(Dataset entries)

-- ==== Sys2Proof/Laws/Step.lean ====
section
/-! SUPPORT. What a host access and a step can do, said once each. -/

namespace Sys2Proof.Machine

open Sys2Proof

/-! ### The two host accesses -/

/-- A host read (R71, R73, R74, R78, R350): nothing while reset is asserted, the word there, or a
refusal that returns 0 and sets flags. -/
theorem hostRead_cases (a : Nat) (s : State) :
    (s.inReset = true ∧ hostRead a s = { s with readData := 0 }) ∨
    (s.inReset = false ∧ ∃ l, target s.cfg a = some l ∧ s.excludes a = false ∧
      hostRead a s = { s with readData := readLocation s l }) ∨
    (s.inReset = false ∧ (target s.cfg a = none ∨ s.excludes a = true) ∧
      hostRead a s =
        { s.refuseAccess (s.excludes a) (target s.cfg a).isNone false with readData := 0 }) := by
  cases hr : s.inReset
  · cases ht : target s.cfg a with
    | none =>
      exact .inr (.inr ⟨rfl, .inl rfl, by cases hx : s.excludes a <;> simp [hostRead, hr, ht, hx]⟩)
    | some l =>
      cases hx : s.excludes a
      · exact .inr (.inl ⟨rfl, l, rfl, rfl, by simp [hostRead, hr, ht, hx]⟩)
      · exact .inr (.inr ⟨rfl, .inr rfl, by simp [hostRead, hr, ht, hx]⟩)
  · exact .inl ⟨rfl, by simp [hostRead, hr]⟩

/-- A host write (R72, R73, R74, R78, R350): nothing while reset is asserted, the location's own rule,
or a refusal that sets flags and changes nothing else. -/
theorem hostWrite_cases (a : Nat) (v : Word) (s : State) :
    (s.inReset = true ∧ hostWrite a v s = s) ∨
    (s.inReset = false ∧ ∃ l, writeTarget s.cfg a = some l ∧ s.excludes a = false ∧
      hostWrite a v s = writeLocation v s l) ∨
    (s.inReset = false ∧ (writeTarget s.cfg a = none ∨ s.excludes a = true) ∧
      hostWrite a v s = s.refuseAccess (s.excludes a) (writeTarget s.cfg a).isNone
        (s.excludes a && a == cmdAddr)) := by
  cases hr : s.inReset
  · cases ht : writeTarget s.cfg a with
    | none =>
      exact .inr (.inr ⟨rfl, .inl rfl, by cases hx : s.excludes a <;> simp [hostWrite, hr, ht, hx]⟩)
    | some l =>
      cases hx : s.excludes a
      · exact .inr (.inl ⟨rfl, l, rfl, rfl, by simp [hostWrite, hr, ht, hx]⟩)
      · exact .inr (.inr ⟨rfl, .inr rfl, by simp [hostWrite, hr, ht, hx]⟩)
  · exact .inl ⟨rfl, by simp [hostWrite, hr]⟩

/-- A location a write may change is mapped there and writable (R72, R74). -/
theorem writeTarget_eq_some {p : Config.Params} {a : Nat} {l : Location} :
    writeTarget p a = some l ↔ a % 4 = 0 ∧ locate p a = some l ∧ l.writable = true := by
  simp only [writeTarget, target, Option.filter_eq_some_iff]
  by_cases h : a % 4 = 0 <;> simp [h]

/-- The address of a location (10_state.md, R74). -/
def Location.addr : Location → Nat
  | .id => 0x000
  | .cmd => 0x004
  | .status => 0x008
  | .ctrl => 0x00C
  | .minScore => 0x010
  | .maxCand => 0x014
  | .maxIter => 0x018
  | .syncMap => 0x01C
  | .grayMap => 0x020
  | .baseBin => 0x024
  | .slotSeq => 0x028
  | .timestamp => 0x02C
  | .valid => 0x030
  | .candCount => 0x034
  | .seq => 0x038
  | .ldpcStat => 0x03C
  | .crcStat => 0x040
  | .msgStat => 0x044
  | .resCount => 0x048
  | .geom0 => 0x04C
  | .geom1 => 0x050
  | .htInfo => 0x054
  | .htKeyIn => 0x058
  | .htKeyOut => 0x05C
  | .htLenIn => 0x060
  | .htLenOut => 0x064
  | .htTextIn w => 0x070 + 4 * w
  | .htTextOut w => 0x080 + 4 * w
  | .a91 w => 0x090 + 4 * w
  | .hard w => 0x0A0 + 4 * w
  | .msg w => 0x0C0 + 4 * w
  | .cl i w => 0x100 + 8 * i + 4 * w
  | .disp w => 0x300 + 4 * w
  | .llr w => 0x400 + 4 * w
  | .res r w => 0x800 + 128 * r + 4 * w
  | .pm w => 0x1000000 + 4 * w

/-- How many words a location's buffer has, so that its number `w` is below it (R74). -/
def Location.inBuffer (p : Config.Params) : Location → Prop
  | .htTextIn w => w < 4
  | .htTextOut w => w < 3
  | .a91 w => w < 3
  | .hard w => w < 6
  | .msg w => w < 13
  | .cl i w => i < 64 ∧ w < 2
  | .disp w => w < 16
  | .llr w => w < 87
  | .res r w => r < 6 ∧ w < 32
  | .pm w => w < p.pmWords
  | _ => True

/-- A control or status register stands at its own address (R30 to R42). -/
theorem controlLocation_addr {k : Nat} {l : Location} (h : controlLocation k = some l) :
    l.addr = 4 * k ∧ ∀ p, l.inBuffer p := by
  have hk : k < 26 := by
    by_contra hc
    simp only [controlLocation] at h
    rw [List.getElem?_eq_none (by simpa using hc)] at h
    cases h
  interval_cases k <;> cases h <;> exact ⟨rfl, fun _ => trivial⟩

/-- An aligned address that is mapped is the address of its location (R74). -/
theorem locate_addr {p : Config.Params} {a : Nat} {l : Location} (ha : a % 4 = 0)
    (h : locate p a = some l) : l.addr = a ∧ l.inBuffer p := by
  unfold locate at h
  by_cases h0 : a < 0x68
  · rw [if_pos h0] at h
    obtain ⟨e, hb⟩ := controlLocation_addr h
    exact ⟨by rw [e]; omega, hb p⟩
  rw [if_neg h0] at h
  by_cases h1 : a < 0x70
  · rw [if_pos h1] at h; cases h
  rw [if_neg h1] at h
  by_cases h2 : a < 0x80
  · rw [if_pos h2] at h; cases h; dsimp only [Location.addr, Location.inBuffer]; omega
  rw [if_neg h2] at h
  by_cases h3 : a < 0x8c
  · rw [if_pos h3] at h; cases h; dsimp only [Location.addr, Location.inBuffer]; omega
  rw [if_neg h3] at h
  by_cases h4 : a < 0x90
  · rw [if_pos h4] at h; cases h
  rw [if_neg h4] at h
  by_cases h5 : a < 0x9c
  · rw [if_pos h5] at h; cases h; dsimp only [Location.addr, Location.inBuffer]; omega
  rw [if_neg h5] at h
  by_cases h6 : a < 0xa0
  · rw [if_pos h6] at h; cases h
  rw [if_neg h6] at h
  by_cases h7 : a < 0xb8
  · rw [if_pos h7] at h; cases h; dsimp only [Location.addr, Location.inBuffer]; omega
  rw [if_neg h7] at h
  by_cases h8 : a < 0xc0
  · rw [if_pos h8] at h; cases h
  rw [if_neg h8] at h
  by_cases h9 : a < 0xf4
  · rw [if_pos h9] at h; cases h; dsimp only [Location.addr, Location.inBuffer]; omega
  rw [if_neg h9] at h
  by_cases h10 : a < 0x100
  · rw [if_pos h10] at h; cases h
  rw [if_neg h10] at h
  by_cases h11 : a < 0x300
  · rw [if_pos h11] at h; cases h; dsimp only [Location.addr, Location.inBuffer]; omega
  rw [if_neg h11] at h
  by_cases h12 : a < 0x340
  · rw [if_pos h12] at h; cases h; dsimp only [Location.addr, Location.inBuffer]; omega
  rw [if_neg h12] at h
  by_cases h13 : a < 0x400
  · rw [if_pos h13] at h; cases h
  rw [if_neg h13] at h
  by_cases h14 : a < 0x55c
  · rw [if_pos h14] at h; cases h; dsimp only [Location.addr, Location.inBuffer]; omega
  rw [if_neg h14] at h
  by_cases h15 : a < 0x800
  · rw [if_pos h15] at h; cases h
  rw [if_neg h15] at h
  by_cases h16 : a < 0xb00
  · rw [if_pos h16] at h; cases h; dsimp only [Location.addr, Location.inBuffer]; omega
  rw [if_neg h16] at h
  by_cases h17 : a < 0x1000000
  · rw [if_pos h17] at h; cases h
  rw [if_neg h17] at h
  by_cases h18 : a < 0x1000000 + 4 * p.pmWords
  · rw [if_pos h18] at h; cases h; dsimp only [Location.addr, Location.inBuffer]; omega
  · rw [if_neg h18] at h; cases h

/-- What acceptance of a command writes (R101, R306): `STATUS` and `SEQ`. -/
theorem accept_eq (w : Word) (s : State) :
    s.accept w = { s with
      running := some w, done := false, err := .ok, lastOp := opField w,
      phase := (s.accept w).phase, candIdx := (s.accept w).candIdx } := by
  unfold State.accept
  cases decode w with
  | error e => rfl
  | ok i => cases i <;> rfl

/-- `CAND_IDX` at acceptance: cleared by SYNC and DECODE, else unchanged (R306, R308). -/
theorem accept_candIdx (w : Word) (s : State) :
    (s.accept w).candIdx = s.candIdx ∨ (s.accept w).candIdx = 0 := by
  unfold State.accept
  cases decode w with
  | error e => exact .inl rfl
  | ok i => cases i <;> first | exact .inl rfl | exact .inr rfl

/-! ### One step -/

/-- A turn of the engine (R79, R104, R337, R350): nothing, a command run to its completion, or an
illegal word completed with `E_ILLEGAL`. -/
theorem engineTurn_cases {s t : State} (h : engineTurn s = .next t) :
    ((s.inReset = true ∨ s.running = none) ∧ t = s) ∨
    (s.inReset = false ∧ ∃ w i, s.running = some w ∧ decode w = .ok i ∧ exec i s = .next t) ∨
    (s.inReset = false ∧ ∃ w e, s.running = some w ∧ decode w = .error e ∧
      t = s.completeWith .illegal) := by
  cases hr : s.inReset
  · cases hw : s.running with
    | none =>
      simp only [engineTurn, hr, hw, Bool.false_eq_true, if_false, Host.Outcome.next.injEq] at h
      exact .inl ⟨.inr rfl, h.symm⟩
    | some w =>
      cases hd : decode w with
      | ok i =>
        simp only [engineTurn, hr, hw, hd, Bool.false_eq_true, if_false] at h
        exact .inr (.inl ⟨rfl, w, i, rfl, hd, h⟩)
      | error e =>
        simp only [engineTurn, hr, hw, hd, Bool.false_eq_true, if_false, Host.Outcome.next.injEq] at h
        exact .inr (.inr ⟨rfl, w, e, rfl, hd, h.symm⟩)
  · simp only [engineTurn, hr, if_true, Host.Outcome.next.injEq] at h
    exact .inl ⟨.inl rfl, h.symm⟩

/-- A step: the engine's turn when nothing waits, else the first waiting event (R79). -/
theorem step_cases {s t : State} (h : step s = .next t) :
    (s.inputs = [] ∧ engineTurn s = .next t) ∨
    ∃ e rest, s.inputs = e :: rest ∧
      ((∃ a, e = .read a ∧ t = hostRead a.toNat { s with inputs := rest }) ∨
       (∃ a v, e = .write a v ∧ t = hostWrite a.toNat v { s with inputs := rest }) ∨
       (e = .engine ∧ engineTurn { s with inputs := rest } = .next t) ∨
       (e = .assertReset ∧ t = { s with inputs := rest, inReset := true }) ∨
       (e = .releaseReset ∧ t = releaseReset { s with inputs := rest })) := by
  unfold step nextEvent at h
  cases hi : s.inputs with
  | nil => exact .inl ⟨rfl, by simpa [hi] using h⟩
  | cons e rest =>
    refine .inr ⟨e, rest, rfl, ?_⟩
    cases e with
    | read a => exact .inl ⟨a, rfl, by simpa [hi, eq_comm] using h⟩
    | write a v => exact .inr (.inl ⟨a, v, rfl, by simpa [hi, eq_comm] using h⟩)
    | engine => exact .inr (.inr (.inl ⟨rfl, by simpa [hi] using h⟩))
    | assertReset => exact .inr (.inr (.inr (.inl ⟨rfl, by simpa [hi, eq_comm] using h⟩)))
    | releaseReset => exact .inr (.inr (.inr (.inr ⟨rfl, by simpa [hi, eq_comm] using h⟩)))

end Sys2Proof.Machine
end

--

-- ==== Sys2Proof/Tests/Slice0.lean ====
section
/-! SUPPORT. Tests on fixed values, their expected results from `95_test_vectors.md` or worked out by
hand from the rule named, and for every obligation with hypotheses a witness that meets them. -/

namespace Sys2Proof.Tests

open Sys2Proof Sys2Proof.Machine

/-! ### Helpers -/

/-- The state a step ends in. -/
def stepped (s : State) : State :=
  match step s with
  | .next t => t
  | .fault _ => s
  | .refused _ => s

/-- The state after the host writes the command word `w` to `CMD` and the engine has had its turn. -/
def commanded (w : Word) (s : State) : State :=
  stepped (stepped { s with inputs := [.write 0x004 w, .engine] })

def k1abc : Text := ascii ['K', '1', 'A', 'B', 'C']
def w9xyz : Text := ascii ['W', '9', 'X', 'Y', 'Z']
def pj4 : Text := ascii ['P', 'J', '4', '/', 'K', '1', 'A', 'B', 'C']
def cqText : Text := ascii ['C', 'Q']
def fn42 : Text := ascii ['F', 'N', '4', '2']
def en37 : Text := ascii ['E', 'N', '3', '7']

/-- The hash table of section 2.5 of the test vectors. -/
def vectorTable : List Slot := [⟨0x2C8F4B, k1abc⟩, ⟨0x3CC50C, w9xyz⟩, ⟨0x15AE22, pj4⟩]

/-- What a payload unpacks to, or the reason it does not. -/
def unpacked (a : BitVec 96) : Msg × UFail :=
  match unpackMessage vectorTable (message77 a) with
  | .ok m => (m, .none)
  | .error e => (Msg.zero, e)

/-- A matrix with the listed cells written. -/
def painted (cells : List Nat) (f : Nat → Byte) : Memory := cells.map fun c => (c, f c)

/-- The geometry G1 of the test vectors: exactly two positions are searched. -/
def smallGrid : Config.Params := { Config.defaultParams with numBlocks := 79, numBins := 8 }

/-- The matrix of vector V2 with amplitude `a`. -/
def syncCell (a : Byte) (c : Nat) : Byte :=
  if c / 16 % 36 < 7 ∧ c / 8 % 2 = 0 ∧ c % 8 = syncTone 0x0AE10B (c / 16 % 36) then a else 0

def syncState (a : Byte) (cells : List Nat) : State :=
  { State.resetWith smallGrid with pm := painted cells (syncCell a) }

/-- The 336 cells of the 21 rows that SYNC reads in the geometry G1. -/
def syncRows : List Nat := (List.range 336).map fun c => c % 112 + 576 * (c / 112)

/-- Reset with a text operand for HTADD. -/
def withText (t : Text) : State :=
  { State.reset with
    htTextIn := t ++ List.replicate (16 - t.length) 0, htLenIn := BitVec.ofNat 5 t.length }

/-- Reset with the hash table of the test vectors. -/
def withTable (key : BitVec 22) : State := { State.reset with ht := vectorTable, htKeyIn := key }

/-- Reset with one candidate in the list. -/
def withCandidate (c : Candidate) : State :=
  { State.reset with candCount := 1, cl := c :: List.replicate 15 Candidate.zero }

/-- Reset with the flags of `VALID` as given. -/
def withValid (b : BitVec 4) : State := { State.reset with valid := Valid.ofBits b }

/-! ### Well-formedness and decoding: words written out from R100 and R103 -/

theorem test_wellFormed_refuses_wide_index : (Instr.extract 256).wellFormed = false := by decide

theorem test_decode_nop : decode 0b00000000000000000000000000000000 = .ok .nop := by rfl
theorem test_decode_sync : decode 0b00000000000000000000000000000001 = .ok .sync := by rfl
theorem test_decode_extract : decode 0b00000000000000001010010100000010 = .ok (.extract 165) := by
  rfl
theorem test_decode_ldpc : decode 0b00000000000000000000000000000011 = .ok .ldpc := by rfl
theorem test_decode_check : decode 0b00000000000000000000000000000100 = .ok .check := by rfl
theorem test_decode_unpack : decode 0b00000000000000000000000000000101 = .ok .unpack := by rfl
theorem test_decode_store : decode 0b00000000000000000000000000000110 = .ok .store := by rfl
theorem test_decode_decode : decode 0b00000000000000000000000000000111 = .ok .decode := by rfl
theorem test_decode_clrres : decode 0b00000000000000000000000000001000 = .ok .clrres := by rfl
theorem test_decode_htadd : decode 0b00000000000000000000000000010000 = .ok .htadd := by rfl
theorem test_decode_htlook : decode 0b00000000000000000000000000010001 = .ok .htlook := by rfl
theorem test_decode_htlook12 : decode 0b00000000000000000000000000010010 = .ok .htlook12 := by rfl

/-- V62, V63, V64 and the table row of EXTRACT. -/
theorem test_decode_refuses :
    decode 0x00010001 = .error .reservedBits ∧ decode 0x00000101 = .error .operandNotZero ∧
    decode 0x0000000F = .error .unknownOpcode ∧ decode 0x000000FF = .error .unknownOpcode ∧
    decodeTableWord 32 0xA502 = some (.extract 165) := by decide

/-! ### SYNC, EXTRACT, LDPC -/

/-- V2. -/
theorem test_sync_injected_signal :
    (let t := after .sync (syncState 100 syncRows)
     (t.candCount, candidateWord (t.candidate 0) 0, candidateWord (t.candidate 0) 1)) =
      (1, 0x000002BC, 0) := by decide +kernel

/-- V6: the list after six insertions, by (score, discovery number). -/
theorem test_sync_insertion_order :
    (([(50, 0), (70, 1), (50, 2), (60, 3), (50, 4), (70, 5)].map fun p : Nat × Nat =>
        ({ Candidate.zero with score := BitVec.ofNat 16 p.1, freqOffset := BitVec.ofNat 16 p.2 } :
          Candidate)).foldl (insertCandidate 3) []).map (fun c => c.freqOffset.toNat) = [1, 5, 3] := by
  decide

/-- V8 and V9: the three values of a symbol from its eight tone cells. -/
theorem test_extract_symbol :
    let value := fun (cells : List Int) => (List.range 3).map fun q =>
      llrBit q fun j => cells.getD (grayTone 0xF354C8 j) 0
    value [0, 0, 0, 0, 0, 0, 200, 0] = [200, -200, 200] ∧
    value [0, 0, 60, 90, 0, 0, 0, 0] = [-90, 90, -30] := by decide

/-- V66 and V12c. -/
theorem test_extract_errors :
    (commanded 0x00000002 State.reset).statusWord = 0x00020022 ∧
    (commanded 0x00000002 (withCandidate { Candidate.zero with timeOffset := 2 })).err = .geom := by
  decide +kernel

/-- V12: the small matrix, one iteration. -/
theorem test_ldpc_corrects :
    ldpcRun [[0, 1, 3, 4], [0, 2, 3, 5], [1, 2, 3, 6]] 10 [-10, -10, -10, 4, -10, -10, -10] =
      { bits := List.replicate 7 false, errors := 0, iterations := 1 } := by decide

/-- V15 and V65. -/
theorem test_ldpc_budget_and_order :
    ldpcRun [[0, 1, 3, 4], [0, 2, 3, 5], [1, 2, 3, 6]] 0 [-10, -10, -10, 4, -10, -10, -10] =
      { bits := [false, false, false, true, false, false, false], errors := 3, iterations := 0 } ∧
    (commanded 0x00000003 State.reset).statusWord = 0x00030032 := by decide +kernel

What you have to do:
Extract every line of the records above that contains the word "from".

Task output:
/-! SUPPORT. Tests on fixed values, their expected results from `95_test_vectors.md` or worked out by
hand from the rule named, and for every obligation with hypotheses a witness that meets them. -/
/-! ### Well-formedness and decoding: words written out from R100 and R103 -/
/-- V8 and V9: the three values of a symbol from its eight tone cells. -/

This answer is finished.